-- ==== Sys2Proof/Certificates/Slice0/Obligations.lean ====
section
/-! DEFINITION. The statements about HBCORE, one `def Obligations.<Name> : Prop` each; OBLIGATIONS.json lists them. The
spec-side terms (closed forms, unchanged parts, invariants) are those of Sys2Proof/Safety.lean. -/

open Sys2Proof Sys2Proof.Machine

/-! Decoding, encoding, and the step -/

/-- R210, R20: on the core's turn, a started command whose code decodes runs; the step is its meaning on the state with
the turn taken off the list `turns` (the model's field, assumption log 4). -/
def Obligations.StepRunsTheStartedCommand : Prop :=
  ∀ (s : State) (i : Instr), s.nextAgent = .core → s.status.busy = true →
    decode .cmd8 [s.status.lastop] = .ok i → i.WellFormed Config.params →
    step s = exec i { s with turns := s.turns.tail }

/-- The model's choice of assumption log 5 and 6: an instruction of the table placed by `withFetchWord` is what the very
next step runs. -/
def Obligations.PlacedWordRunsFirst : Prop :=
  ∀ (s : State) (nbits w : Nat) (i : Instr), decodeTableWord nbits w = some i →
    step (s.withFetchWord nbits w) = exec i (s.withFetchWord nbits w)

/-- R205, R93, R203: a started code that is none of 0x01 to 0x06 completes with E_ILLEGAL_CMD and changes nothing else of the
block. The turn taken off `turns` is the model's own field (assumption log 4). -/
def Obligations.IllegalCodeCompletesWithError : Prop :=
  ∀ s : State, s.nextAgent = .core → s.status.busy = true →
    (s.status.lastop = 0x00 ∨ 0x07 ≤ s.status.lastop.toNat) →
    step s = .next (({ s with turns := s.turns.tail } : State).ended 0x80)

/-- R91, R96, R97, R98: words written out from the spec's encodings decode to the instruction they stand for. -/
def Obligations.WrittenOutWordsDecode : Prop :=
  decode .cmd8 [0x01] = .ok .modesel ∧ decode .cmd8 [0x02] = .ok .hash ∧ decode .cmd8 [0x03] = .ok .crc32 ∧
  decode .cmd8 [0x04] = .ok .encCreq ∧ decode .cmd8 [0x05] = .ok .decCresp ∧ decode .cmd8 [0x06] = .ok .encHb ∧
  decode .wireCreq [0x07, 0x2A, 0x08, 0x00, 0x01, 0x00, 0x00, 0x00] = .ok (.pktCreq { opc := 0x07, seq := 0x2A }) ∧
  decode .wireCresp [0x07, 0x01, 0x10, 0x00, 0x06, 0x00, 0x00, 0x00, 0x79, 0x56, 0x34, 0x12, 0xC0, 0xA8, 0x01, 0x64] =
    .ok (.pktCresp
      { opc := 0x07
        reserved := { b0 := 0x01, b1 := 0x10, b2 := 0x00, b3 := 0x06, b4 := 0x00, b5 := 0x00, b6 := 0x00 }
        seed := 0x12345679, srcIp := 0xC0A80164 })

/-- R90, R91, R96, R97, R98: decoding the encoding of any instruction gives the instruction back, from its bytes and from
its bits as the opcode table numbers them. No operand bit is dropped. -/
def Obligations.DecodeOfEncodeIsTheInstruction : Prop :=
  ∀ i : Instr, decode i.format (encode i) = .ok i ∧
    decodeTableWord (8 * (encode i).length) (wordOf (encode i)) = some i

/-- R90, R96, R97, R98: whatever bytes decode, the instruction is of that format and its encoding is those bytes, less
the bytes from 16 on of a Challenge Response, which are ignored. -/
def Obligations.EncodeOfDecodeIsTheBytes : Prop :=
  ∀ (f : Format) (bs : List Byte) (i : Instr), decode f bs = .ok i → i.format = f ∧ encode i = bs.take f.size

/-! MODESEL and HASH -/

/-- R121: the selector, over all 256 bytes. -/
def Obligations.FromModeMapsSelectorBytes : Prop :=
  ∀ b : Byte, fromMode b =
    if b = 0 then .ok .none else if b = 1 then .ok .md5 else if b = 2 then .ok .md4 else if b = 3 then .ok .sha1
    else .error .modeNotExist

/-- R128: MODESEL with MODE 0 to 3 writes R_MODE with that number, with MODE 4 to 255 it ends with E_MODE_NOT_EXIST;
nothing else but STATUS changes, and ILEN and IBUF are not looked at. -/
def Obligations.ModeselWritesRModeOrFails : Prop :=
  ∀ s : State,
    (s.mode.toNat < 4 →
      exec .modesel s = .next (({ s with rMode := BitVec.ofNat 2 s.mode.toNat } : State).ended 0x00)) ∧
    (4 ≤ s.mode.toNat → exec .modesel s = .next (s.ended 0x01))

/-- R129, R207: a selector byte of 4 to 255 ends HASH with E_MODE_NOT_EXIST, unless ILEN exceeds the capacity, which is
tested first. -/
def Obligations.HashRejectsOtherSelectors : Prop :=
  ∀ s : State, 4 ≤ s.mode.toNat →
    exec .hash s = .next (s.ended (if Config.ibufCap < s.ilen.toNat then 0x81 else 0x01))

/-- R129, R123, R126: HASH in mode None writes the synthetic digest whatever IBUF holds. -/
def Obligations.HashModeNoneWritesSynth : Prop :=
  ∀ s : State, s.ilen.toNat ≤ Config.ibufCap → s.mode = 0x00 →
    EmitsOnly (exec .hash s) s [199, 47, 49, 1, 126, 0, 0, 0]

/-- R129, R122, R124, R125: HASH in modes MD5, MD4 and SHA1 writes the eight retained bytes of the digest of the input,
or fails with E_RETAIN_COUNT where the digest is shorter than the retain table needs. -/
def Obligations.HashWritesRetainedDigestBytes : Prop :=
  ∀ s : State, s.ilen.toNat ≤ Config.ibufCap →
    (s.mode = 0x01 →
      if 15 ≤ (Config.digest .md5 (inputBytes s)).length
      then EmitsOnly (exec .hash s) s (keptMd5 (Config.digest .md5 (inputBytes s)))
      else exec .hash s = .next (s.ended 0x03)) ∧
    (s.mode = 0x02 →
      if 13 ≤ (Config.digest .md4 (inputBytes s)).length
      then EmitsOnly (exec .hash s) s (keptMd4 (Config.digest .md4 (inputBytes s)))
      else exec .hash s = .next (s.ended 0x03)) ∧
    (s.mode = 0x03 →
      if 17 ≤ (Config.digest .sha1 (inputBytes s)).length
      then EmitsOnly (exec .hash s) s (keptSha1 (Config.digest .sha1 (inputBytes s)))
      else exec .hash s = .next (s.ended 0x03))

/-- R126: under DIGEST_LEN_STD `hash` returns exactly eight bytes for every mode and input; in mode None it is the same
eight bytes for every input, whatever the digests are. -/
def Obligations.HashReturnsEightBytes : Prop :=
  (∀ P : Params, P.DigestLenStd → ∀ (m : Mode) (buf : List Byte), ∃ out, Machine.hash P m buf = .ok out ∧ out.length = 8) ∧
  (∀ (P : Params) (buf : List Byte), Machine.hash P .none buf = .ok [199, 47, 49, 1, 126, 0, 0, 0])

/-! CRC32 -/

/-- R142, R140, R141: CRC32 on a length that is a multiple of 4 writes R_CRC with INIT exclusive-or the little-endian
words of IBUF[0..ILEN-1], and changes nothing else but STATUS. -/
def Obligations.Crc32FoldsLittleEndianWords : Prop :=
  ∀ s : State, s.ilen.toNat ≤ Config.ibufCap → s.ilen.toNat % 4 = 0 →
    exec .crc32 s = .next
      (({ s with
          rCrc := (List.range (s.ilen.toNat / 4)).foldl
            (fun acc k => acc ^^^ littleWord (s.ibuf.read (4 * k)) (s.ibuf.read (4 * k + 1)) (s.ibuf.read (4 * k + 2))
              (s.ibuf.read (4 * k + 3))) s.init } : State).ended 0x00)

## WORK REQUIRED:
Take the line above containing "(∀ (P : Params)", the line containing "rCrc := (List.range", and all lines in between, and copy them exactly without anything else.

## EXERCISE RESPONSE:
  (∀ (P : Params) (buf : List Byte), Machine.hash P .none buf = .ok [199, 47, 49, 1, 126, 0, 0, 0])

/-! CRC32 -/

/-- R142, R140, R141: CRC32 on a length that is a multiple of 4 writes R_CRC with INIT exclusive-or the little-endian
words of IBUF[0..ILEN-1], and changes nothing else but STATUS. -/
def Obligations.Crc32FoldsLittleEndianWords : Prop :=
  ∀ s : State, s.ilen.toNat ≤ Config.ibufCap → s.ilen.toNat % 4 = 0 →
    exec .crc32 s = .next
      (({ s with
          rCrc := (List.range (s.ilen.toNat / 4)).foldl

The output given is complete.